Computer kids pusd

Fourth-grade students using a computer at JRE. The district has 3,500 Chromebooks and needs to replace at least 2,000, which are nearing their “end of life.”

Addictions can be exciting.

And costly.

Witness education’s evolving addiction to computers and the internet.

Payson schools have grown increasingly dependent on computers hooked up to the internet to administer tests, replace textbooks, show instructional videos, update curriculum, assign homework and do group projects.

But it’s expensive: As in $300,000 a year, every year, from now on, a sobered Payson School Board learned this week in a budget study session.

But schools have little choice, Payson Unified Director of Technology Victoria Andrews told the board.

“These items are critical in terms of why we show up every day — the kids. Everything is based on our network and our server infrastructure,” said Andrews.

Just since January, the number of documents created on the district’s system has increased 227 percent, said Andrews.

Unfortunately, these days, computers and servers and other hardware literally become obsolete every five years. The companies that make servers and Chromebooks and other equipment only provide software upgrades and patches for about five years.

In part, that’s because of the breakneck pace of technological change — with every generation of computers needing faster processors and more storage to handle the increasingly complex software.

But it also reflects a new reality: Hackers have learned to lock schools and towns out of their own computer systems and demand ransom to restore control.

That already happened to schools in Flagstaff and Camp Verde. They both tried to fix their own systems and suffered major headaches and costs as a result, said Andrews. The lurking hackers seeking ransom have made it much too risky to keep using equipment beyond the date manufacturers cut off support and patches.

“If hardware died on us or was exploited — the manufacturer is no longer accountable,” said Andrews. “The potential for loss of support on some of this hardware is serious. Everything is based on our network and server infrastructure — down to the phones for both security and instruction. Unfortunately, it’s not plug and play,” so if the servers change, everything changes. “It’s like your iPhone 4 case won’t fit on your iPhone 9.”

In the old days, schools would buy computers and software and use them for a decade. These days everything expires — and new operating systems often can’t use the old software.

But now the district faces the “end of life” date not only for its servers, but for many of the 3,500 Chromebooks students and teachers use in classrooms. Each Chromebook costs about $300, which includes the license to use the array of software accessed online to make the things work.

The district needs about $335,000 to replace the aging servers. It also needs to replace at least 2,000 of its Chromebooks, nearing their own “end of life” support from the manufacturer, said Andrews at a study session on Monday to prepare the school board for looming budget decisions. The technology needs merited early discussion so the district can order the equipment it needs — which won’t arrive for about three months. The technology department can then install the new equipment over the summer.

Last year, the district spent about $50,000 updating its technology, including buying Chromebooks, computers and servers.

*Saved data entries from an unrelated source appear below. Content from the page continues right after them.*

-- ==== Sys2Proof/Machine/Ops.lean ====
section
/-! DEFINITION. The named operations over the state that every family shares: the register file, memory with the
write-combining buffer laid over it, the interleave hash, outgoing signals, events and interrupt messages,
trackers and partitions. -/
namespace Sys2Proof.Machine

/-! Lists -/

/-- The value a list of pairs gives a key, or the default. -/
def getAssoc {κ α : Type} [DecidableEq κ] : List (κ × α) → κ → α → α
  | [], _, d => d
  | (k', v) :: r, k, d => if k' = k then v else getAssoc r k d

/-- Sets the value of a key. -/
def putAssoc {κ α : Type} [DecidableEq κ] : List (κ × α) → κ → α → List (κ × α)
  | [], k, v => [(k, v)]
  | (k', w) :: r, k, v => if k' = k then (k, v) :: r else (k', w) :: putAssoc r k v

/-- What a byte of memory that nothing has written reads as (DESIGN CHOICE, unsafe: R244 leaves it open). -/
def unwritten : Byte := 0#8

/-- The byte a canonical memory holds at an address. -/
def memGet : List Host.Cell → Nat → Byte
  | [], _ => unwritten
  | (k, v) :: r, a => if k = a then v else if a < k then unwritten else memGet r a

/-- Writes one byte and keeps the canonical form: writing what an unlisted address reads as removes the entry. -/
def memPut : List Host.Cell → Nat → Byte → List Host.Cell
  | [], a, v => if v = unwritten then [] else [(a, v)]
  | (k, w) :: r, a, v =>
    if a < k then (if v = unwritten then (k, w) :: r else (a, v) :: (k, w) :: r)
    else if a = k then (if v = unwritten then r else (a, v) :: r)
    else (k, w) :: memPut r a v

/-- Writes bytes at rising addresses. -/
def memPutList (m : List Host.Cell) (a : Nat) : List Byte → List Host.Cell
  | [] => m
  | b :: r => memPutList (memPut m a b) (a + 1) r

/-- The canonical form of a memory: addresses strictly rise and no entry equals the unlisted value. -/
abbrev Memory.wf (m : List Host.Cell) : Prop :=
  m.Pairwise (fun x y => x.1 < y.1) ∧ ∀ c ∈ m, c.2 ≠ unwritten

/-- Adds a number to a sorted list without repeats. -/
def insNat (a : Nat) : List Nat → List Nat
  | [] => [a]
  | k :: r => if a < k then a :: k :: r else if a = k then k :: r else k :: insNat a r

/-- Removes a number from a sorted list without repeats. -/
def delNat (a : Nat) (l : List Nat) : List Nat := l.filter (fun k => decide (k ≠ a))

/-- The least number not in a list, tried from `k` on. -/
def firstFree (used : List Nat) : Nat → Nat → Nat
  | 0, k => k
  | fuel + 1, k => if k ∈ used then firstFree used fuel (k + 1) else k

/-- Replaces each element that `p` picks. -/
def updWhere {α : Type} (p : α → Bool) (f : α → α) (l : List α) : List α :=
  l.map fun x => if p x then f x else x

/-- Replaces the first element that `p` picks. -/
def updFirst {α : Type} (p : α → Bool) (f : α → α) : List α → List α
  | [] => []
  | x :: r => if p x then f x :: r else x :: updFirst p f r

/-- Removes the first element that `p` picks. -/
def eraseFirst {α : Type} (p : α → Bool) : List α → List α
  | [] => []
  | x :: r => if p x then r else x :: eraseFirst p r
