-- ==== Sys2Proof/Machine/Float.lean ====
section
/-! DEFINITION. Floating-point arithmetic on bit patterns: exact values, one rounding to nearest with ties to even
(R99), the formats of R89, canonical NaNs (R412), conversion to integers (R413) and stochastic rounding (R105). -/
namespace Sys2Proof.Machine

/-- The value of a floating-point word: m * 2^e, an infinity or NaN. -/
inductive FV where
  | nan
  | inf (neg : Bool)
  | fin (neg : Bool) (m : Nat) (e : Int)
deriving DecidableEq, Repr

/-- A floating-point format: precision with the hidden bit, exponent bias and width, the magnitude bits of the
largest finite value, the canonical NaN, whether infinities exist (R89, R412). -/
structure FFmt where
  p : Nat
  bias : Nat
  eb : Nat
  maxFin : Nat
  nanBits : Nat
  hasInf : Bool
deriving DecidableEq, Repr

/-- FP32. -/
def fmt32 : FFmt := ⟨24, 127, 8, 0x7F7FFFFF, 0x7FC00000, true⟩
/-- BF16. -/
def fmtBf16 : FFmt := ⟨8, 127, 8, 0x7F7F, 0x7FC0, true⟩
/-- FP16. -/
def fmtFp16 : FFmt := ⟨11, 15, 5, 0x7BFF, 0x7E00, true⟩
/-- OCP E4M3: no infinity, NaN at all ones. -/
def fmtE4m3 : FFmt := ⟨4, 7, 4, 0x7E, 0x7F, false⟩
/-- OCP E5M2. -/
def fmtE5m2 : FFmt := ⟨3, 15, 5, 0x7B, 0x7E, true⟩

/-- Bits of a format. -/
def FFmt.width (f : FFmt) : Nat := f.p + f.eb
/-- The exponent of the last place of a subnormal. -/
def FFmt.emin (f : FFmt) : Int := 2 - (f.bias : Int) - (f.p : Int)

/-- The value of a word of a format. -/
def FFmt.decode (f : FFmt) (bits : Nat) : FV :=
  let neg := decide (natBits bits (f.width - 1) 1 = 1)
  let mag := natBits bits 0 (f.width - 1)
  let ex := mag / 2 ^ (f.p - 1)
  let man := mag % 2 ^ (f.p - 1)
  if f.maxFin < mag then (if f.hasInf ∧ mag = f.maxFin + 1 then .inf neg else .nan)
  else if ex = 0 then .fin neg man f.emin
  else .fin neg (man + 2 ^ (f.p - 1)) (f.emin + (ex : Int) - 1)

/-- m / 2^k to nearest, ties to even. -/
def rneShift (m k : Nat) : Nat :=
  let q := m >>> k
  let r := m % 2 ^ k
  if 2 * r < 2 ^ k then q else if 2 ^ k < 2 * r then q + 1 else if k = 0 then q else q + q % 2

/-- The exponent of the last place that a value m * 2^e is rounded to. -/
def FFmt.lastPlace (f : FFmt) (m : Nat) (e : Int) : Int := max f.emin (e + ((m.log2 + 1 : Nat) : Int) - (f.p : Int))

/-- Magnitude bits of a rounded significand at last place t; a carry out of the significand moves the exponent. -/
def FFmt.pack (f : FFmt) (m : Nat) (t : Int) : Nat :=
  if m < 2 ^ (f.p - 1) then m else (t - f.emin).toNat * 2 ^ (f.p - 1) + m

/-- Magnitude bits of m * 2^e rounded to nearest even, without a limit. -/
def FFmt.roundMag (f : FFmt) (m : Nat) (e : Int) : Nat :=
  if m = 0 then 0
  else
    let t := f.lastPlace m e
    let m' := if e < t then rneShift m (t - e).toNat else m <<< (e - t).toNat
    f.pack m' t

/-- The sign bit of a format. -/
def FFmt.sign (f : FFmt) (neg : Bool) : Nat := if neg then 2 ^ (f.width - 1) else 0

/-- Encodes a value: overflow gives infinity where the format has one and `clip` is not asked, else the largest
finite value. -/
def FFmt.encode (f : FFmt) (clip : Bool) : FV → Nat
  | .nan => f.nanBits
  | .inf neg => f.sign neg + (if f.hasInf then f.maxFin + 1 else f.maxFin)
  | .fin neg m e =>
    let mag := f.roundMag m e
    f.sign neg + (if mag ≤ f.maxFin then mag else if clip ∨ ¬ f.hasInf then f.maxFin else f.maxFin + 1)

/-- The value of an FP32 word. -/
def val32 (w : W32) : FV := fmt32.decode w.toNat
/-- An FP32 word from a value, one rounding. -/
def enc32 (v : FV) : W32 := BitVec.ofNat 32 (fmt32.encode false v)

/-- The sum of two finite magnitudes with signs, as a signed integer at a common exponent. -/
def signedAt (neg : Bool) (m : Nat) (e t : Int) : Int :=
  let v : Int := (m <<< (e - t).toNat : Nat)
  if neg then -v else v

/-- Exact sum. -/
def FV.add : FV → FV → FV
  | .nan, _ => .nan
  | _, .nan => .nan
  | .inf a, .inf b => if a = b then .inf a else .nan
  | .inf a, _ => .inf a
  | _, .inf b => .inf b
  | .fin a m e, .fin b n g =>
    if m = 0 ∧ n = 0 then .fin (a && b) 0 0
    else
      let t := min e g
      let v := signedAt a m e t + signedAt b n g t
      .fin (decide (v < 0)) v.natAbs t

/-- Exact product. -/
def FV.mul : FV → FV → FV
  | .nan, _ => .nan
  | _, .nan => .nan
  | .inf a, .inf b => .inf (a != b)
  | .inf a, .fin b n _ => if n = 0 then .nan else .inf (a != b)
  | .fin a m _, .inf b => if m = 0 then .nan else .inf (a != b)
  | .fin a m e, .fin b n g => .fin (a != b) (m * n) (e + g)

/-- Quotient to 64 bits and a sticky bit, enough for one rounding to FP32. -/
def FV.div : FV → FV → FV
  | .nan, _ => .nan
  | _, .nan => .nan
  | .inf _, .inf _ => .nan
  | .inf a, .fin b _ _ => .inf (a != b)
  | .fin a _ _, .inf b => .fin (a != b) 0 0
  | .fin a m e, .fin b n g =>
    if n = 0 then (if m = 0 then .nan else .inf (a != b))
    else
      let k := 64 + n.log2
      let q := (m <<< k) / n
      let r := (m <<< k) % n
      .fin (a != b) (2 * q + (if r = 0 then 0 else 1)) (e - g - (k : Int) - 1)

/-- The greatest r ≤ bound with r * r ≤ n, by halving (fuel bits from the top). -/
def isqrtLoop (n : Nat) : Nat → Nat → Nat
  | 0, r => r
  | k + 1, r => if (r + 2 ^ k) * (r + 2 ^ k) ≤ n then isqrtLoop n k (r + 2 ^ k) else isqrtLoop n k r

/-- Square root with a sticky bit. -/
def FV.sqrt : FV → FV
  | .nan => .nan
  | .inf false => .inf false
  | .inf true => .nan
  | .fin neg m e =>
    if m = 0 then .fin neg 0 0
    else if neg then .nan
    else
      let odd := e.toNat % 2 ≠ (0 : Nat) ∨ (-e).toNat % 2 ≠ (0 : Nat)
      let m1 := if odd then 2 * m else m
      let e1 : Int := if odd then e - 1 else e
      let n := m1 <<< 64
      let r := isqrtLoop n 64 0
      .fin false (2 * r + (if r * r = n then 0 else 1)) (e1 / 2 - 32 - 1)

/-- Negation. -/
def FV.neg : FV → FV
  | .nan => .nan
  | .inf a => .inf (!a)
  | .fin a m e => .fin (!a) m e

/-- Multiplication by 2^k, exact. -/
def FV.scale (k : Int) : FV → FV
  | .fin a m e => .fin a m (e + k)
  | v => v

/-- FP32 sum. -/
def fadd (a b : W32) : W32 := enc32 ((val32 a).add (val32 b))
/-- FP32 difference. -/
def fsub (a b : W32) : W32 := enc32 ((val32 a).add (val32 b).neg)
/-- FP32 product. -/
def fmul (a b : W32) : W32 := enc32 ((val32 a).mul (val32 b))
/-- FP32 quotient, correctly rounded. -/
def fdiv (a b : W32) : W32 := enc32 ((val32 a).div (val32 b))
/-- FP32 square root. -/
def fsqrt (a : W32) : W32 := enc32 (val32 a).sqrt
/-- FP32 fused multiply-add: a * b + c with one rounding. -/
def ffma (a b c : W32) : W32 := enc32 (((val32 a).mul (val32 b)).add (val32 c))
/-- FP32 reciprocal (R100, R109). -/
def frecip (a : W32) : W32 := enc32 ((FV.fin false 1 0).div (val32 a))

/-- The FP32 word is NaN. -/
def isNan32 (a : W32) : Bool := decide (val32 a = .nan)
/-- The FP32 word is NaN or an infinity. -/
def notFinite32 (a : W32) : Bool :=
  match val32 a with
  | .fin _ _ _ => false
  | _ => true

/-- A value as a signed integer pair (numerator at exponent). -/
def FV.lt : FV → FV → Bool
  | .nan, _ => false
  | _, .nan => false
  | .inf a, .inf b => a && !b
  | .inf a, _ => a
  | _, .inf b => !b
  | .fin a m e, .fin b n g => let t := min e g; decide (signedAt a m e t < signedAt b n g t)

/-- FP32 less-than. -/
def flt (a b : W32) : Bool := (val32 a).lt (val32 b)

/-- Maximum of R120: NaN stays NaN (canonical, R412). -/
def fmaxNan (a b : W32) : W32 :=
  if isNan32 a || isNan32 b then 0x7FC00000#32 else if flt a b then b else a

/-- FP32 of an exact integer. -/
def ofInt32 (v : Int) : W32 := enc32 (.fin (decide (v < 0)) v.natAbs 0)

/-- Clips to N bits; the flag says whether it clipped. -/
def satInt (n : Nat) (v : Int) : Int × Bool :=
  let hi : Int := 2 ^ (n - 1) - 1
  let lo : Int := -(2 ^ (n - 1))
  if hi < v then (hi, true) else if v < lo then (lo, true) else (v, false)

/-- satN(rne(x * 2^k)) of R413. -/
def satRne (n : Nat) (x : FV) : Int × Bool :=
  match x with
  | .nan => (0, true)
  | .inf neg => (if neg then -(2 ^ (n - 1)) else 2 ^ (n - 1) - 1, true)
  | .fin neg m e =>
    let v : Nat := if e < 0 then rneShift m (-e).toNat else m <<< e.toNat
    satInt n (if neg then -(v : Int) else v)

/-- Quotient of two integers to nearest, ties to even (R140). -/
def divRne (a : Int) (n : Nat) : Int :=
  let q := a.natAbs / n
  let r := a.natAbs % n
  let q' := if 2 * r < n then q else if n < 2 * r then q + 1 else q + q % 2
  if a < 0 then -(q' : Int) else q'

/-- The low w bits of an integer in two's complement. -/
def ofIntW (w : Nat) (v : Int) : BitVec w := BitVec.ofInt w v
/-- A 32-bit word as a signed integer. -/
def toI32 (w : W32) : Int := w.toInt

/-- FP32 from BF16. -/
def ofBf16 (h : Nat) : W32 := BitVec.ofNat 32 (h % 65536 * 65536)

/-- Stochastic rounding of R105: x is the FP32 result, u the 16 bits of the generator. -/
def stochRound (f : FFmt) (x : W32) (u : Nat) : Nat :=
  match val32 x with
  | .nan => f.nanBits
  | .inf neg => f.sign neg + (if f.hasInf then f.maxFin + 1 else f.maxFin)
  | .fin neg m e =>
    if m = 0 then f.sign neg
    else
      let t := f.lastPlace m e
      let k := (t - e).toNat
      let m' := if e < t then m >>> k else m <<< (e - t).toNat
      let frac := if e < t then (if 16 ≤ k then (m % 2 ^ k) >>> (k - 16) else (m % 2 ^ k) <<< (16 - k)) else 0
      let mag := f.pack m' t + (if u < frac then 1 else 0)
      f.sign neg + min mag f.maxFin

/-- The float format of a row FORMAT code (R89), for the float formats. -/
def rowFmt : Nat → Option FFmt
  | 0 => some fmt32
  | 1 => some fmtBf16
  | 2 => some fmtFp16
  | 3 => some fmtE4m3
  | 4 => some fmtE5m2
  | _ => none

end Sys2Proof.Machine
end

But it wasn’t nearly enough. The bill for upgrades threatens to balloon rapidly.

So Andrews recommended the district instead spend $300,000 a year leasing equipment so everything remains up to date and secure from hackers.

Andrews said computers have gone from being a luxury to a necessity — whether it’s taking the standardized tests on which the state bases school grades or updating the now digital textbooks students study on their Chromebooks.

“It’s not a luxury anymore — there’s a digital component to the math and English curriculum and we use our fleet of Chromebooks to do all our testing.”